Le 23 mars 2017, l’Assemblée nationale a sanctionné le projet de loi 102 modifiant la Loi sur la qualité de l’environnement (« LQE »), qui apporte des modifications importantes au régime d’autorisation environnementale.

Le projet de loi 102 a été déposé à l’Assemblée nationale le 7 juin 2016 à la suite du dépôt d’un livre vert sur la modernisation du régime d’autorisation environnementale par le ministre québécois du Développement durable, de l’Environnement et de la Lutte contre les changements climatiques, M. David Heurtel, à l’hiver 2015 et de la tenue de consultations parlementaires. Pour plus de détails sur le projet de loi et le livre vert, veuillez vous reporter aux Bulletins Blakes suivants :

Certains aspects du projet de loi avaient été vivement critiqués par des représentants du secteur industriel, notamment l’étendue des pouvoirs discrétionnaires, parfois non balisés, accordés au ministre et au gouvernement. Certains faisaient valoir que ces pouvoirs risquaient de compromettre la sécurité juridique des autorisations, en permettant notamment d’assujettir à la procédure d’évaluation et d’examen des impacts sur l’environnement certains projets non visés, d’imposer des conditions ou des restrictions dans les autorisations et de modifier ou d’annuler une autorisation une fois émise. L’absence de protection pour les secrets industriels et autres renseignements confidentiels compris dans les documents liés aux autorisations environnementales rendus publics avait également suscité des préoccupations. Malgré les critiques, ces vastes pouvoirs se retrouvent dans la version sanctionnée de la loi.

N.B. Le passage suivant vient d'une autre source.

-- ==== Sys2Proof/Laws/Requests.lean ====
section
/-! SUPPORT. How commands end: events and requests, the state at the access point, and what an answer leaves alone. -/

set_option Elab.async false

namespace Sys2Proof.Laws

open Sys2Proof.Machine

/-! ## Events -/

/-- An event of a device that is not in reset: its effect, then what follows every command. -/
theorem event_next (s : State) (t : Nat) (f : State → State) (h : s.held = false) :
    s.event t f = .next (s.finish (f (s.begin_ t))) := by
  have hb : (s.begin_ t).held = false := h
  simp only [State.event, State.run, hb, Bool.false_eq_true, if_false]

theorem eventOf_next (s : State) (b : Bool) (t : Nat) (f : State → State) (hb : b = true) (h : s.held = false) :
    s.eventOf b t f = .next (s.finish (f (s.begin_ t))) := by
  simp only [State.eventOf, hb, if_true]
  exact event_next s t f h

theorem runOf_next (s : State) (b : Bool) (t : Nat) (f : State → State) (hb : b = true) :
    s.runOf b t f = .next (s.finish (f (s.begin_ t))) := by
  simp only [State.runOf, hb, if_true, State.run]

/-- A command whose own effect asks for no SAFE entry: the next state agrees with the effect outside `settledKey`. -/
theorem completes_same {c : Instr} {s u : State} {own after : State → Prop} (he : exec c s = .next (s.finish u))
    (hv : u.variant = s.variant) (ha : u.safeAsk = 0) (ho : own u) (hP : ∀ t, Same t u → after t) : Completes c s own after :=
  ⟨_, he, ho, hP _ (same_finish s u hv ha)⟩

/-! ## The access point -/

theorem arrive_cases (s : State) (q : Req) : s.arrive q = s ∨ ∃ n, s.arrive q = s.rxFrame q.port n := by
  unfold State.arrive
  split
  · exact .inr ⟨_, rfl⟩
  · exact .inl rfl

/-- What the way to the access point leaves alone. -/
structure Reached (a s : State) : Prop where
  variant : a.variant = s.variant
  obj : ∀ k, accessKey k = false → a.obj k = s.obj k
  mem : a.mem = s.mem
  inForce : a.inForce = s.inForce
  safeAsk : a.safeAsk = s.safeAsk
  ctxs : a.ctxs = s.ctxs
  boot : a.boot = s.boot
  porLow : a.porLow = s.porLow
  transfers : a.transfers = s.transfers
  subs : a.subs = s.subs
  blobs : a.blobs = s.blobs

theorem reached_tally (s : State) (k w n : Nat) (h : accessKey k = true) : Reached (s.tally k w n) s where
  variant := tally_variant ..
  obj i hi := obj_tally_ne s w n (fun e => by subst e; simp [h] at hi)
  mem := tally_mem ..
  inForce := tally_inForce ..
  safeAsk := tally_safeAsk ..
  ctxs := tally_ctxs ..
  boot := tally_boot ..
  porLow := tally_porLow ..
  transfers := tally_transfers ..
  subs := tally_subs ..
  blobs := tally_blobs ..
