theorem eventEnableWrite : ∀ a0 a1 a2, Statement (.eventEnableWrite a0 a1 a2) := fun _ _ _ => by
  simp only [Statement, unitsPresent, Bool.and_eq_true]
  exact fun h => ⟨⟨h.1.1, h.1.2⟩, portPresent_span h.2⟩

theorem eventLatchWrite : ∀ a0 a1, Statement (.eventLatchWrite a0 a1) := fun _ _ => by
  simp only [Statement, unitsPresent, Bool.and_eq_true]
  exact fun h => ⟨h.1, portPresent_span h.2⟩

theorem sampleInstant : ∀ a0 a1 a2 a3 a4, Statement (.sampleInstant a0 a1 a2 a3 a4) := fun _ _ _ _ _ => by
  simp only [Statement, unitsPresent, Bool.and_eq_true]
  exact fun h => ⟨tileCount_span h.1, h.2⟩

theorem portCellWord : ∀ a0 a1 a2, Statement (.portCellWord a0 a1 a2) := fun _ _ _ => by
  simp only [Statement, unitsPresent, Bool.and_eq_true]
  exact fun h => ⟨quadCount_span h.1, h.2⟩

theorem fabricWireChange : ∀ a0 a1, Statement (.fabricWireChange a0 a1) := fun _ _ => wirePresent_span

theorem paceWireEdge : ∀ a0 a1 a2, Statement (.paceWireEdge a0 a1 a2) := fun _ _ _ => fun h => h

theorem backstopOscEdge : ∀ a0, Statement (.backstopOscEdge a0) := fun _ => fun h => h

theorem enableTransitionEnd : ∀ a0 a1, Statement (.enableTransitionEnd a0 a1) := fun _ _ => unitPresent_span

theorem macrocellsReloaded : ∀ a0, Statement (.macrocellsReloaded a0) := fun _ => fun h => h

theorem messageDropped : ∀ a0 a1 a2 a3 a4, Statement (.messageDropped a0 a1 a2 a3 a4) := fun _ _ _ _ _ => portPresent_span

theorem frameDropped : ∀ a0 a1 a2, Statement (.frameDropped a0 a1 a2) := fun _ _ _ => etherPort_span

theorem fragmentDropped : ∀ a0 a1, Statement (.fragmentDropped a0 a1) := fun _ _ => laneCount_span

theorem fragmentBoundary : ∀ a0 a1, Statement (.fragmentBoundary a0 a1) := fun _ _ => laneCount_span

theorem faultOrderedSets : ∀ a0 a1 a2, Statement (.faultOrderedSets a0 a1 a2) := fun _ _ _ => laneCount_span

theorem mgmtLinkUp : ∀ a0 a1 a2, Statement (.mgmtLinkUp a0 a1 a2) := fun _ _ _ => fun h => h

theorem mgmtLinkDown : ∀ a0, Statement (.mgmtLinkDown a0) := fun _ => fun h => h

theorem railReturn : ∀ a0 a1 a2, Statement (.railReturn a0 a1 a2) := fun _ _ _ => railPresent_span

theorem safeNRelease : ∀ a0, Statement (.safeNRelease a0) := fun _ => fun h => h

end Sys2Proof.Laws.Spans
end

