-- ==== Sys2Proof/Tests/Slice0.lean ====
section
/-! SUPPORT. The model's own tests: ill-formed commands that WellFormed refuses, states and operands that meet the hypotheses of every
clause of the statements, and small checks against the worked figures of the spec. -/

set_option Elab.async false

namespace Sys2Proof.Tests

open Sys2Proof Sys2Proof.Machine

/-! ## Helpers -/

/-- A device that has booted, with nothing else changed. -/
def w0 : State := { State.reset with porLow := false, boot := ⟨.done, 0, false, 0, true, true, false⟩ }

/-- Objects given values. -/
def pk (s : State) (vs : List (Nat × Nat)) : State := vs.foldl (fun s e => s.poke e.1 e.2) s

/-- A booted device in a mode. -/
def wm (m : Nat) (vs : List (Nat × Nat)) : State := pk w0 ((K.deviceMode, m) :: vs)

/-- A request to an object, by SPI. -/
def rq (k : Nat) (bs : List Byte) : Req := onObject ⟨0, 0, 0, 16, 7, 0, 0, 0, 0, bs, 0, State.reset.obj K.portsUdpPort⟩ k

/-- Where an accepted write falls. -/
def noLoc : Loc := ⟨zeroRow 0, 0, 0⟩
def lw (s : State) (q : Req) : Loc := match checkWrite (s.access q) q with | .ok l => l | .error _ => noLoc
def noTransfer : Transfer := ⟨0, 0, 0, 0, 0, false, 0, 0, 0, [], 0, 0, false, 0⟩

/-- Whether a check passes with a value. -/
def okB {α : Type} [DecidableEq α] (r : Res α) (x : α) : Bool :=
  match r with
  | .ok y => decide (y = x)
  | .error _ => false

theorem ok_eq {α : Type} [DecidableEq α] (r : Res α) (x : α) : (okB r x = true) = (r = .ok x) := by
  cases r <;> simp [okB]

/-- The hypotheses of the statements as computations. -/
def awakeB (s : State) : Bool := !s.held && s.safeAsk == 0
def admittedB (s : State) (q : Req) (op : Op) : Bool :=
  portPresent s.variant q.port && decide (((s.begin_ q.at_).showQueue.arrive q).turnedAway q op = none) && decide (q.version / 16 = 1) &&
    !(s.access q).rescueBars q op
def acceptsB (s : State) (q : Req) (l : Loc) : Bool :=
  admittedB s q .write && okB (checkWrite (s.access q) q) l && decide (l.row.ty ≠ .text) && decide (key q.index q.sub ≠ K.deviceReset)

theorem awake_eq (s : State) : (awakeB s = true) = Awake s := by simp [awakeB, Awake]
theorem admitted_eq (s : State) (q : Req) (op : Op) : (admittedB s q op = true) = Admitted s q op := by
  simp [admittedB, Admitted, and_assoc]
theorem accepts_eq (s : State) (q : Req) (l : Loc) : (acceptsB s q l = true) = Accepts s q l := by
  simp only [acceptsB, Accepts, Bool.and_eq_true, admitted_eq, ok_eq, decide_eq_true_eq, and_assoc]

theorem find_all {α : Type} (f : α → Bool) (m : List (Nat × α)) (c : Nat) (x : α) (h : m.all (fun e => f e.2) = true)
    (hx : Sp.find m c = some x) : f x = true := by
  induction m with
  | nil => simp [Sp.find] at hx
  | cons e m ih =>
    obtain ⟨k, v⟩ := e
    simp only [List.all_cons, Bool.and_eq_true] at h
    simp only [Sp.find] at hx
    split at hx
    · simp only [Option.some.injEq] at hx; exact hx ▸ h.1
    · exact ih h.2 hx

/-- Where no context that is listed has a line that waits to be closed, no ring has one. -/
theorem rings_closed (s : State) (h : s.ctxs.all (fun e => e.2.out.closing.isEmpty && e.2.raw.closing.isEmpty) = true) (c : Nat)
    (raw : Bool) : (s.ring c raw).closing = [] := by
  have k : (s.ctx c).out.closing = [] ∧ (s.ctx c).raw.closing = [] := by
    unfold State.ctx Sp.get
    cases hx : Sp.find s.ctxs c with
    | none => exact ⟨rfl, rfl⟩
    | some x =>
      have := find_all (fun x : Ctx => x.out.closing.isEmpty && x.raw.closing.isEmpty) s.ctxs c x h hx
      simpa using this
  cases raw
  · exact k.1
  · exact k.2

Les modifications à la LQE entreront progressivement en vigueur. Plus précisément, certaines modifications sont entrées en vigueur le 23 mars 2017, soit le jour de la sanction, alors que la plupart des autres dispositions entreront en vigueur un an après la sanction du projet de loi (le 23 mars 2018), en attendant l’adoption des règlements afin de donner effet aux nouvelles dispositions. Enfin, quelques autres dispositions entreront en vigueur 24 mois après la sanction.

Voici les modifications principales proposées par le projet de loi :

Modulation du régime d’autorisation en fonction du risque pour l’environnement – Le type d’autorisation requise dépendra dorénavant du niveau de risque d’un projet, les projets étant classés selon quatre niveaux de risqué : (i) risque élevé; (ii) risque modéré; (iii) risque faible; et (iv) risque négligeable. La loi prévoit que le nouveau régime entrera en vigueur le 23 mars 2018. Cette approche a pour avantage d’alléger les exigences pour les activités dont les risques sont moins élevés.

Les projets à risque élevé demeureront assujettis à la procédure d’évaluation et d’examen des impacts sur l’environnement et un certificat d’autorisation délivré par le gouvernement devra être obtenu. La liste de ces projets paraîtra dans un règlement.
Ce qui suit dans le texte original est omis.